Every Thursday, we have family night dinner.  These dinners usually involve great wine, lots of laughter and interesting discussions.  Last night we talked about sunk costs in regards to a software project.

I am fascinated about sunk costs and how our brains make decisions.  Basically it looks like this;

I invested x so far in building this website.  It is not working.  I am unwilling to change the developer because of the x I invested.

Our brains become focused on the irreversible loss.  We forget that the money is gone.  In the process we forget that of greater concern is the potential additional costs if we stay on this path.  How much more money will this cost???

Now this topic is not about only money.  It might be about training time, the coach currently advising you or your relationship.  All of it has associated costs that can involve money, intellectual energy and emotional energy.

I ask myself quite a bit about how sunk costs influence my decision making in business and training. Today I had a new lesson in sunk costs.  When the auto market tanked, I did something I thought I would never do, and bought some shares of Ford.  Now before I continue, I am not advocating that investors buy stocks on their own.  I always recommend mutual funds with low costs to diversify your risk (Vanguard).

I won’t bore you with the reasons why I purchased an old school company but with a bit of luck our return was over 166% as of yesterday.  In the last few weeks, I have been doing some research considering whether or not to sell.  Again, I had some good reasons to sell.  I took a family vote and the vote resulted in sell.

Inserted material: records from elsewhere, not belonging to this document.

/-- Settles O4: the first cell of what decodes is the instruction's whole opcode byte. -/
theorem opcodeByteIsComparedWhole : Obligations.OpcodeByteIsComparedWhole := by
  intro opc op op' cells cells' rest rest' i i' hv h h'
  obtain ⟨rfl, -⟩ := List.cons.inj (decodedCellsAreTheEncoding opc _ i rest h)
  obtain ⟨rfl, -⟩ := List.cons.inj (decodedCellsAreTheEncoding opc _ i' rest' h')
  exact opcodeOf_eq_iff_mnemonic_eq hv i i'

end Sys2Proof

/-! ## Every fault an instruction can raise, and its own effect, exactly (60_exceptions.md R151 to R157, R161) -/

namespace Sys2Proof.Machine

/-- The one fault that an instruction raises at a state, each constructor with the checks before it in R161's order
passed. -/
inductive Raises (s : State) : Instr → FaultEvent → Prop
  | absentFirst {i : Instr} (hi : 1 ≤ i.operandCount) (hp : 0xFF ≤ s.pc.toNat) : Raises s i (.absentOperand 1)
  | absentSecond {i : Instr} (hi : i.operandCount = 2) (hp : s.pc.toNat = 0xFE) : Raises s i (.absentOperand 2)
  | invalidRegister {i : Instr} {r : Byte} (hp : s.pc.toNat + i.operandCount ≤ 0xFF)
      (hr : i.regOperands.find? (fun r => 8 ≤ r.toNat) = some r) : Raises s i (.invalidRegister r)
  | callRange {ra : Byte} (hp : s.pc.toNat = 0xFE) (ha : ra.toNat < 8) :
      Raises s (.call ra) (.returnAddressRange 0x100)
  | callEmpty {ra : Byte} (hp : s.pc.toNat ≤ 0xFD) (ha : ra.toNat < 8) (h0 : s.x[7] = 0) :
      Raises s (.call ra) (.outOfBoundsWrite (-1))
  | pushEmpty {ra : Byte} (hp : s.pc.toNat ≤ 0xFE) (ha : ra.toNat < 8) (h0 : s.x[7] = 0) :
      Raises s (.push ra) (.outOfBoundsWrite (-1))
  | popRange {ra : Byte} (hp : s.pc.toNat ≤ 0xFE) (ha : ra.toNat < 8)
      (hff : (if ra = 7 then s.cell s.x[7] else s.x[7]) = 0xFF) : Raises s (.pop ra) (.stackPointerRange 0xFF)
  | retRange (hff : s.x[7] = 0xFF) : Raises s .ret (.stackPointerRange 0xFF)

/-! ### The operand forms, by the address they are fetched from -/

theorem operandsF1_valid {a : Byte} {s : State} (hp : s.pc.toNat ≤ 0xFE) (ha : a.toNat < 8) :
    operandsF1 a s = .ok ⟨a.toNat, ha⟩ :=
  operandsF1_ok (Nat.lt_succ_of_le (Nat.succ_le_succ hp)) ha

theorem operandsF2I_valid {a b : Byte} {s : State} (hp : s.pc.toNat ≤ 0xFD) (ha : a.toNat < 8) :
    operandsF2I a b s = .ok (⟨a.toNat, ha⟩, b) :=
  operandsF2I_ok (Nat.lt_succ_of_le (Nat.add_le_add_right hp 2)) ha

theorem operandsF2R_valid {a b : Byte} {s : State} (hp : s.pc.toNat ≤ 0xFD) (ha : a.toNat < 8) (hb : b.toNat < 8) :
    operandsF2R a b s = .ok (⟨a.toNat, ha⟩, ⟨b.toNat, hb⟩) :=
  operandsF2R_ok (Nat.lt_succ_of_le (Nat.add_le_add_right hp 2)) ha hb

theorem operandsF1_absent {a : Byte} {s : State} (hp : 0xFF ≤ s.pc.toNat) :
    operandsF1 a s = .error (.absentOperand 1) := by
  simp [operandsF1, operandPresent_absent (k := 1) (Nat.add_le_add_right hp 1)]

theorem operandsF2I_absentFirst {a b : Byte} {s : State} (hp : 0xFF ≤ s.pc.toNat) :
    operandsF2I a b s = .error (.absentOperand 1) := by
  simp [operandsF2I, operandPresent_absent (k := 1) (Nat.add_le_add_right hp 1)]

theorem operandsF2R_absentFirst {a b : Byte} {s : State} (hp : 0xFF ≤ s.pc.toNat) :
    operandsF2R a b s = .error (.absentOperand 1) := by
  simp [operandsF2R, operandPresent_absent (k := 1) (Nat.add_le_add_right hp 1)]

section SecondAbsent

Did I sell?  N0.  I knew Ford was reporting earnings today and I decided to roll the dice.  I rolled wrong and we will take a hit on our profits.  There will also be hell to pay when my family finds out.

Why didn’t I pull the trigger?  Greed.  I saw all of my gains from the perspective of sunk costs.   I forgot that there are no profits unless you sell.  This tendency shows up in my investing, my business and my training.  I tend to be conservative in all three areas of my life and reluctant to take the profits.

Why is this relevant to training?  This week I blew up during my cycling workout.  It was a go for broke 2×15 minutes at watts (power) in excess of my most recent 20 minute test.  It hurt to fail and I was angry and embarrassed.  I rarely if ever have blown a workout.

It has made me think about how much I avoid excessive risk taking.  I hate failing.  If you know me, or you read my blog, you can see that I have a long string of PR’s in my races.  There are no bonks, DNF’s etc.  I work hard but I never put it all out there.  I think part of the reason why is that I have a lot of sunk costs running through my head which include;

  • training time
  • expense of race
  • expense of my bike
  • expense of travel
  • expense of coaching
  • emotional need to do well

Now these are all good reasons to do well.  But maybe, just maybe, to get to Kona, I need to start being less cautious and risk blowing up more workouts.  Maybe it is time to race hard and risk the DNF.

I need to take the profits of my training and stop getting sunk in more ways than one.

2 Replies to "Sunk"

  • comment-avatar
    "the uncoachable"
    January 28, 2011 (7:00 pm)

    word. starting to speak my language, sue. made me smile to read your blog today.

    • comment-avatar
      January 30, 2011 (6:19 pm)

      Now you made my day…thank you!